**ASSIGNMENT:**
Exact copies of all the records are to be printed.

-------- RECORDS SHOWN

-- ==== Sys2Proof/Word.lean ====
section
/-! DEFINITION. The word types of the block: the data byte, the 16-bit field and the timestamp. -/

namespace Sys2Proof

/-- A data value: one unsigned byte (00_scope.md R13). -/
abbrev Byte := BitVec 8

/-- A 16-bit unsigned value: the serial number, the checksums, `START` and `COUNT` (00_scope.md R15). -/
abbrev Word16 := BitVec 16

/-- A timestamp in milliseconds, carried in a 64-bit field (00_scope.md R14).
That its value lies below `2^63` is a check of `WellFormed` and an invariant of the state, not of the type. -/
abbrev Timestamp := BitVec 64

end Sys2Proof
end

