-- ==== Sys2Proof/WellFormed.lean ====
section
/-! DEFINITION. Which transactions the ports can carry: the operand ranges of 00_scope.md R14 and 30_encoding.md R69. -/

namespace Sys2Proof

/-- The timestamp lies in the range of 00_scope.md R14, `0 <= t < 2^63`: its bit 63 is 0 (30_encoding.md R61). -/
def Timestamp.inRange (t : Timestamp) : Bool := !t.getLsbD 63

/-- A transaction that the encoding of 30_encoding.md can carry. -/
def Instr.wellFormed : Instr → Bool
  | .reset => true
  | .byte _ t => Timestamp.inRange t
  | .eos => true
  | .crc16 _ _ seq => decide (seq.length ≤ config.maxSeqLength)

end Sys2Proof
end

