-- ==== Sys2Proof/Machine/Checksum.lean ====
section
/-! DEFINITION. The Checksum Engine (40_checksum_engine.md): its round, its byte update, the checksum of a byte range,
and the transaction CRC16. -/

namespace Sys2Proof.Machine

/-- One round: a logical right shift, and the polynomial XORed in where the bit shifted out was 1
(40_checksum_engine.md R101). -/
def crcRound (r : Word16) : Word16 :=
  if r.getLsbD 0 then (r >>> 1) ^^^ config.crcPoly else r >>> 1

/-- `n` rounds. -/
def crcRounds : Nat → Word16 → Word16
  | 0, r => r
  | n + 1, r => crcRounds n (crcRound r)

/-- One byte update: the byte is XORed into bits 7:0 of the register, then 8 rounds (40_checksum_engine.md R102). -/
def crcByte (r : Word16) (b : Byte) : Word16 := crcRounds 8 (r ^^^ b.setWidth 16)

/-- The loop of CRC16: `n` byte updates over `SEQ[k]`, `SEQ[k+1]`, … in increasing order (40_checksum_engine.md R103).
No index outside the sequence is read within the contract that `crc16` checks. -/
def crcLoop (seq : List Byte) : Nat → Nat → Word16 → Word16
  | 0, _, r => r
  | n + 1, k, r => crcLoop seq n (k + 1) (crcByte r (seq.getD k 0#8))

/-- `CRC16(SEQ, START, COUNT)`: no value outside its contract (40_checksum_engine.md R103, R105). -/
def crc16 (seq : List Byte) (start count : Nat) : Option Word16 :=
  if seq.length < start + count then none
  else some (crcLoop seq count start config.crcInit ^^^ config.crcXorOut)

/-- The transaction CRC16: one response, or the fault of a contract violation. It reads and writes no state of the
block (40_checksum_engine.md R103 to R105). -/
def execCrc16 (start count : Word16) (seq : List Byte) (s : State) : Host.Outcome State Fault Refusal :=
  match crc16 seq start.toNat count.toNat with
  | none => .fault .contractViolation
  | some v => .next (s.respond v)

end Sys2Proof.Machine
end

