-- ==== Sys2Proof/Safety.lean ====
section
/-! DEFINITION. What counts as a sound state and a safe run, in the terms the claims use. -/

namespace Sys2Proof.Machine

/-- An event that the block may produce: a PACKET has a payload of 3 to 248 bytes (30_encoding.md R66, 42_header_decoder.md
R155) and a time in range (00_scope.md R14). -/
def OutEvent.wf : OutEvent → Bool
  | .none => true
  | .readFail => true
  | .packet p => decide (3 ≤ p.payload.length) && decide (p.payload.length ≤ 248) && Timestamp.inRange p.time

/-- The invariant of the block. -/
structure State.Inv (s : State) : Prop where
  /-- `BUF` is in its canonical form, inside `BUF[0..256)` (20_memory.md R40). -/
  bufWf : s.buf.wf = true
  /-- `LEN <= 256` (10_state.md R22). -/
  lenLe : s.len ≤ 256
  /-- Every byte of the buffer has been written (10_state.md R21). -/
  written : ∀ i < s.len, (s.buf.read i).isSome = true
  /-- `T_LAST` lies in its range (10_state.md R20). -/
  timeInRange : Timestamp.inRange s.tLast = true
  /-- Every event produced is one the block may produce (30_encoding.md R66). -/
  eventsWf : ∀ e ∈ s.out, e.wf = true

/-- Two states that differ at most in what the spec says nothing can observe: the bytes of `BUF` beyond `LEN`
(10_state.md R21), `T_LAST` while `LEN = 0` (R24), and the model's own numbering of free values. -/
structure State.Agree (s s' : State) : Prop where
  /-- The same `LEN`. -/
  len : s.len = s'.len
  /-- The same buffer `BUF[0..LEN)`. -/
  buffer : s.buffer = s'.buffer
  /-- The same `T_LAST` where it can be read. -/
  time : 0 < s.len → s.tLast = s'.tLast
  /-- The same events. -/
  out : s.out = s'.out
  /-- The same checksum responses. -/
  crcOut : s.crcOut = s'.crcOut
  /-- The same requests to come. -/
  pending : s.pending = s'.pending

/-- Two outcomes of a step that cannot be told apart. -/
def AgreeOutcome : Host.Outcome State Fault Refusal → Host.Outcome State Fault Refusal → Prop
  | .next t, .next t' => t.Agree t'
  | .fault f, .fault f' => f = f'
  | .refused r, .refused r' => r = r'
  | .next _, .fault _ => False
  | .next _, .refused _ => False
  | .fault _, .next _ => False
  | .fault _, .refused _ => False
  | .refused _, .next _ => False
  | .refused _, .fault _ => False

/-- A request that meets the requester's duties 4 and 5 and the range of duty 3 (70_reset_and_hazards.md R233): it
encodes a transaction, and a checksum request stays within its contract. -/
def dutifulRequest (r : Request) : Bool :=
  match decode r with
  | .error _ => false
  | .ok (.crc16 start count seq) => decide (start.toNat + count.toNat ≤ seq.length)
  | .ok .reset => true
  | .ok (.byte _ _) => true
  | .ok .eos => true

/-- Every request issued meets the requester's duties (70_reset_and_hazards.md R233). -/
def State.dutiful (s : State) : Bool := s.pending.all dutifulRequest

/-- `k` steps of the machine, stopping at the first fault or refusal. -/
def run : Nat → State → Host.Outcome State Fault Refusal
  | 0, s => .next s
  | k + 1, s =>
    match step s with
    | .next s' => run k s'
    | .fault r => .fault r
    | .refused r => .refused r

/-- The index a BYTE at time `t` appends at: 0 where the buffer is stale (41_frame_scanner.md R121) or full (R122), and `LEN`
otherwise (R123). -/
def appendIndex (s : State) (t : Timestamp) : Nat :=
  if (0 < s.len ∧ s.tLast.toNat + 50 < t.toNat) ∨ 255 < s.len then 0 else s.len

/-- The buffer a BYTE scans: what the evictions left, then the new byte (41_frame_scanner.md R120). -/
def scannedBytes (s : State) (b : Byte) (t : Timestamp) : List Byte := s.buffer.take (appendIndex s t) ++ [b]

/-- Index `i` of a byte sequence starts a frame that ends at the sequence's last byte: at least 11 bytes follow from it, it
holds the marker, and the checksum over the bytes between the marker and the last two equals those two, big-endian
(41_frame_scanner.md R124 to R128). -/
def frameIn (bytes : List Byte) (i : Nat) : Prop :=
  i + 10 < bytes.length ∧ bytes.getD i 0 = 0x23 ∧
    ((bytes.drop (i + 1)).take (bytes.length - i - 3)).foldl crcByte 0xFFFF =
      bytes.getD (bytes.length - 2) 0 ++ bytes.getD (bytes.length - 1) 0

end Sys2Proof.Machine
end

----------------

**OUTPUT FOR THIS EXERCISE:**
-- ==== Sys2Proof/Word.lean ====
section
/-! DEFINITION. The word types of the block: the data byte, the 16-bit field and the timestamp. -/

namespace Sys2Proof

/-- A data value: one unsigned byte (00_scope.md R13). -/
abbrev Byte := BitVec 8

/-- A 16-bit unsigned value: the serial number, the checksums, `START` and `COUNT` (00_scope.md R15). -/
abbrev Word16 := BitVec 16

/-- A timestamp in milliseconds, carried in a 64-bit field (00_scope.md R14).
That its value lies below `2^63` is a check of `WellFormed` and an invariant of the state, not of the type. -/
abbrev Timestamp := BitVec 64

end Sys2Proof
end

-- ==== Sys2Proof/WellFormed.lean ====
section
/-! DEFINITION. Which transactions the ports can carry: the operand ranges of 00_scope.md R14 and 30_encoding.md R69. -/

namespace Sys2Proof

/-- The timestamp lies in the range of 00_scope.md R14, `0 <= t < 2^63`: its bit 63 is 0 (30_encoding.md R61). -/
def Timestamp.inRange (t : Timestamp) : Bool := !t.getLsbD 63

/-- A transaction that the encoding of 30_encoding.md can carry. -/
def Instr.wellFormed : Instr → Bool
  | .reset => true
  | .byte _ t => Timestamp.inRange t
  | .eos => true
  | .crc16 _ _ seq => decide (seq.length ≤ config.maxSeqLength)

end Sys2Proof
end

-- ==== Sys2Proof/Machine/Checksum.lean ====
section
/-! DEFINITION. The Checksum Engine (40_checksum_engine.md): its round, its byte update, the checksum of a byte range,
and the transaction CRC16. -/

namespace Sys2Proof.Machine

/-- One round: a logical right shift, and the polynomial XORed in where the bit shifted out was 1
(40_checksum_engine.md R101). -/
def crcRound (r : Word16) : Word16 :=
  if r.getLsbD 0 then (r >>> 1) ^^^ config.crcPoly else r >>> 1

/-- `n` rounds. -/
def crcRounds : Nat → Word16 → Word16
  | 0, r => r
  | n + 1, r => crcRounds n (crcRound r)

/-- One byte update: the byte is XORed into bits 7:0 of the register, then 8 rounds (40_checksum_engine.md R102). -/
def crcByte (r : Word16) (b : Byte) : Word16 := crcRounds 8 (r ^^^ b.setWidth 16)

/-- The loop of CRC16: `n` byte updates over `SEQ[k]`, `SEQ[k+1]`, … in increasing order (40_checksum_engine.md R103).
No index outside the sequence is read within the contract that `crc16` checks. -/
def crcLoop (seq : List Byte) : Nat → Nat → Word16 → Word16
  | 0, _, r => r
  | n + 1, k, r => crcLoop seq n (k + 1) (crcByte r (seq.getD k 0#8))

/-- `CRC16(SEQ, START, COUNT)`: no value outside its contract (40_checksum_engine.md R103, R105). -/
def crc16 (seq : List Byte) (start count : Nat) : Option Word16 :=
  if seq.length < start + count then none
  else some (crcLoop seq count start config.crcInit ^^^ config.crcXorOut)

/-- The transaction CRC16: one response, or the fault of a contract violation. It reads and writes no state of the
block (40_checksum_engine.md R103 to R105). -/
def execCrc16 (start count : Word16) (seq : List Byte) (s : State) : Host.Outcome State Fault Refusal :=
  match crc16 seq start.toNat count.toNat with
  | none => .fault .contractViolation
  | some v => .next (s.respond v)

end Sys2Proof.Machine
end

-- ==== Sys2Proof/Safety.lean ====
section
/-! DEFINITION. What counts as a sound state and a safe run, in the terms the claims use. -/

namespace Sys2Proof.Machine

/-- An event that the block may produce: a PACKET has a payload of 3 to 248 bytes (30_encoding.md R66, 42_header_decoder.md
R155) and a time in range (00_scope.md R14). -/
def OutEvent.wf : OutEvent → Bool
  | .none => true
  | .readFail => true
  | .packet p => decide (3 ≤ p.payload.length) && decide (p.payload.length ≤ 248) && Timestamp.inRange p.time

/-- The invariant of the block. -/
structure State.Inv (s : State) : Prop where
  /-- `BUF` is in its canonical form, inside `BUF[0..256)` (20_memory.md R40). -/
  bufWf : s.buf.wf = true
  /-- `LEN <= 256` (10_state.md R22). -/
  lenLe : s.len ≤ 256
  /-- Every byte of the buffer has been written (10_state.md R21). -/
  written : ∀ i < s.len, (s.buf.read i).isSome = true
  /-- `T_LAST` lies in its range (10_state.md R20). -/
  timeInRange : Timestamp.inRange s.tLast = true
  /-- Every event produced is one the block may produce (30_encoding.md R66). -/
  eventsWf : ∀ e ∈ s.out, e.wf = true

/-- Two states that differ at most in what the spec says nothing can observe: the bytes of `BUF` beyond `LEN`
(10_state.md R21), `T_LAST` while `LEN = 0` (R24), and the model's own numbering of free values. -/
structure State.Agree (s s' : State) : Prop where
  /-- The same `LEN`. -/
  len : s.len = s'.len
  /-- The same buffer `BUF[0..LEN)`. -/
  buffer : s.buffer = s'.buffer
  /-- The same `T_LAST` where it can be read. -/
  time : 0 < s.len → s.tLast = s'.tLast
  /-- The same events. -/
  out : s.out = s'.out
  /-- The same checksum responses. -/
  crcOut : s.crcOut = s'.crcOut
  /-- The same requests to come. -/
  pending : s.pending = s'.pending

/-- Two outcomes of a step that cannot be told apart. -/
def AgreeOutcome : Host.Outcome State Fault Refusal → Host.Outcome State Fault Refusal → Prop
  | .next t, .next t' => t.Agree t'
  | .fault f, .fault f' => f = f'
  | .refused r, .refused r' => r = r'
  | .next _, .fault _ => False
  | .next _, .refused _ => False
  | .fault _, .next _ => False
  | .fault _, .refused _ => False
  | .refused _, .next _ => False
  | .refused _, .fault _ => False

/-- A request that meets the requester's duties 4 and 5 and the range of duty 3 (70_reset_and_hazards.md R233): it
encodes a transaction, and a checksum request stays within its contract. -/
def dutifulRequest (r : Request) : Bool :=
  match decode r with
  | .error _ => false
  | .ok (.crc16 start count seq) => decide (start.toNat + count.toNat ≤ seq.length)
  | .ok .reset => true
  | .ok (.byte _ _) => true
  | .ok .eos => true

/-- Every request issued meets the requester's duties (70_reset_and_hazards.md R233). -/
def State.dutiful (s : State) : Bool := s.pending.all dutifulRequest

/-- `k` steps of the machine, stopping at the first fault or refusal. -/
def run : Nat → State → Host.Outcome State Fault Refusal
  | 0, s => .next s
  | k + 1, s =>
    match step s with
    | .next s' => run k s'
    | .fault r => .fault r
    | .refused r => .refused r

/-- The index a BYTE at time `t` appends at: 0 where the buffer is stale (41_frame_scanner.md R121) or full (R122), and `LEN`
otherwise (R123). -/
def appendIndex (s : State) (t : Timestamp) : Nat :=
  if (0 < s.len ∧ s.tLast.toNat + 50 < t.toNat) ∨ 255 < s.len then 0 else s.len

/-- The buffer a BYTE scans: what the evictions left, then the new byte (41_frame_scanner.md R120). -/
def scannedBytes (s : State) (b : Byte) (t : Timestamp) : List Byte := s.buffer.take (appendIndex s t) ++ [b]

/-- Index `i` of a byte sequence starts a frame that ends at the sequence's last byte: at least 11 bytes follow from it, it
holds the marker, and the checksum over the bytes between the marker and the last two equals those two, big-endian
(41_frame_scanner.md R124 to R128). -/
def frameIn (bytes : List Byte) (i : Nat) : Prop :=
  i + 10 < bytes.length ∧ bytes.getD i 0 = 0x23 ∧
    ((bytes.drop (i + 1)).take (bytes.length - i - 3)).foldl crcByte 0xFFFF =
      bytes.getD (bytes.length - 2) 0 ++ bytes.getD (bytes.length - 1) 0

end Sys2Proof.Machine
end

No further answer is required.